:: DATA PROVIDED
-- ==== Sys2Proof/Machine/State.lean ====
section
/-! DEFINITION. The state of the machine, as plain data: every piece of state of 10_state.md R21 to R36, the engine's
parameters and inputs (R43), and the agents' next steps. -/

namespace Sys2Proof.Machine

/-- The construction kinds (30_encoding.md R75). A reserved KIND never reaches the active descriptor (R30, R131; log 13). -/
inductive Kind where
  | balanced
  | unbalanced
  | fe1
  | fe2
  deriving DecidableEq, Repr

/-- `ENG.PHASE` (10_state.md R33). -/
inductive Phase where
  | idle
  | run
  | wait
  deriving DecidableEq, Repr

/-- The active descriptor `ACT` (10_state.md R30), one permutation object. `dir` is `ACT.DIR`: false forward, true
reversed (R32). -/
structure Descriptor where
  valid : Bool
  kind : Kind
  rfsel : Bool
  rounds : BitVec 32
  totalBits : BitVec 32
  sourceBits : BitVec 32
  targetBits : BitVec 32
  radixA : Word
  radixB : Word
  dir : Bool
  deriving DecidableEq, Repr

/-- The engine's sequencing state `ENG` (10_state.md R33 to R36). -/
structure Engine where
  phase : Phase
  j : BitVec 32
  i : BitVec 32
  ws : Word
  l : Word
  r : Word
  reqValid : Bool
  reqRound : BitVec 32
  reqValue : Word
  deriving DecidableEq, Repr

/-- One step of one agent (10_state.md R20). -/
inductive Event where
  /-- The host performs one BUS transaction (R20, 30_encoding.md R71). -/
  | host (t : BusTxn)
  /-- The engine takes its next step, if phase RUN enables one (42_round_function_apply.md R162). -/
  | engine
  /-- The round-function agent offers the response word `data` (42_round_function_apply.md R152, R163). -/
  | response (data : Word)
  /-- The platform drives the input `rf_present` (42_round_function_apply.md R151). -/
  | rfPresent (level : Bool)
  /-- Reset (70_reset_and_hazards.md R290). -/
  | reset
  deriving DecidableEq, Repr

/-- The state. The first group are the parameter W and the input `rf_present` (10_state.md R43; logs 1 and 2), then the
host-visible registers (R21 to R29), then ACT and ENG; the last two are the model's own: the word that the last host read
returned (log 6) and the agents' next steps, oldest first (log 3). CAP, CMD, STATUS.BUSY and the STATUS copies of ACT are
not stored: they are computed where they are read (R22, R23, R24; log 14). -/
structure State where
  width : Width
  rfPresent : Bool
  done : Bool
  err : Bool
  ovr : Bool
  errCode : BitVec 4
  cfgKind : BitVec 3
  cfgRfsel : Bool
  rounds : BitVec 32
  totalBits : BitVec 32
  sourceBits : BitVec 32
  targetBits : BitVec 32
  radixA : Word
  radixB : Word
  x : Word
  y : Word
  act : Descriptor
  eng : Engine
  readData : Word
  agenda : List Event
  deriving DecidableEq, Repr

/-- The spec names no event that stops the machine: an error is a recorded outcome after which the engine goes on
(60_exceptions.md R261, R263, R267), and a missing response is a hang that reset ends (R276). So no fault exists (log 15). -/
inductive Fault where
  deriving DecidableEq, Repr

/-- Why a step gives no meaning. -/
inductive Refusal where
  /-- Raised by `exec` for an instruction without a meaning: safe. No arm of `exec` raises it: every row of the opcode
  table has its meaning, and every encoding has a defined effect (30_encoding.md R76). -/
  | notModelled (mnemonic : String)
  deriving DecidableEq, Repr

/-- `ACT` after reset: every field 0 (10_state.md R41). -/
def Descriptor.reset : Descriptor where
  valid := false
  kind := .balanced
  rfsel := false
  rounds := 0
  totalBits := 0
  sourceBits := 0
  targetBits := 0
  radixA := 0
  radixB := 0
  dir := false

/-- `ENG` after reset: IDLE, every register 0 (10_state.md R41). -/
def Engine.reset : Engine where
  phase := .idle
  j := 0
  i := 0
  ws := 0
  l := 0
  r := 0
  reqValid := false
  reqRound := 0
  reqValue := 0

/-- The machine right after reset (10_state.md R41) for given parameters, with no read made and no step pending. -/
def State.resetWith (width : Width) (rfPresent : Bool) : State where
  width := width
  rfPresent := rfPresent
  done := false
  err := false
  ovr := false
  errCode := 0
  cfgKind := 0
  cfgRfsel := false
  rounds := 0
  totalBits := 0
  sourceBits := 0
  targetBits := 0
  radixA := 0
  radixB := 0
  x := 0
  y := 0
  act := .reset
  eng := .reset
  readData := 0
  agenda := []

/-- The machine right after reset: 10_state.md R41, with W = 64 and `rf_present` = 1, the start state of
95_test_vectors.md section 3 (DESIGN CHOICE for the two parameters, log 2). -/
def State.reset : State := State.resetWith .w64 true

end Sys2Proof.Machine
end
::::
• [WORK ORDER] The required output is the exact run of lines from the beginning of the listing above to the line that contains "not stored: they", inclusive of both.

• [EXERCISE RESPONSE]
-- ==== Sys2Proof/Machine/State.lean ====
section
/-! DEFINITION. The state of the machine, as plain data: every piece of state of 10_state.md R21 to R36, the engine's
parameters and inputs (R43), and the agents' next steps. -/

namespace Sys2Proof.Machine

/-- The construction kinds (30_encoding.md R75). A reserved KIND never reaches the active descriptor (R30, R131; log 13). -/
inductive Kind where
  | balanced
  | unbalanced
  | fe1
  | fe2
  deriving DecidableEq, Repr

/-- `ENG.PHASE` (10_state.md R33). -/
inductive Phase where
  | idle
  | run
  | wait
  deriving DecidableEq, Repr

/-- The active descriptor `ACT` (10_state.md R30), one permutation object. `dir` is `ACT.DIR`: false forward, true
reversed (R32). -/
structure Descriptor where
  valid : Bool
  kind : Kind
  rfsel : Bool
  rounds : BitVec 32
  totalBits : BitVec 32
  sourceBits : BitVec 32
  targetBits : BitVec 32
  radixA : Word
  radixB : Word
  dir : Bool
  deriving DecidableEq, Repr

/-- The engine's sequencing state `ENG` (10_state.md R33 to R36). -/
structure Engine where
  phase : Phase
  j : BitVec 32
  i : BitVec 32
  ws : Word
  l : Word
  r : Word
  reqValid : Bool
  reqRound : BitVec 32
  reqValue : Word
  deriving DecidableEq, Repr

/-- One step of one agent (10_state.md R20). -/
inductive Event where
  /-- The host performs one BUS transaction (R20, 30_encoding.md R71). -/
  | host (t : BusTxn)
  /-- The engine takes its next step, if phase RUN enables one (42_round_function_apply.md R162). -/
  | engine
  /-- The round-function agent offers the response word `data` (42_round_function_apply.md R152, R163). -/
  | response (data : Word)
  /-- The platform drives the input `rf_present` (42_round_function_apply.md R151). -/
  | rfPresent (level : Bool)
  /-- Reset (70_reset_and_hazards.md R290). -/
  | reset
  deriving DecidableEq, Repr

/-- The state. The first group are the parameter W and the input `rf_present` (10_state.md R43; logs 1 and 2), then the
host-visible registers (R21 to R29), then ACT and ENG; the last two are the model's own: the word that the last host read
returned (log 6) and the agents' next steps, oldest first (log 3). CAP, CMD, STATUS.BUSY and the STATUS copies of ACT are
not stored: they are computed where they are read (R22, R23, R24; log 14). -/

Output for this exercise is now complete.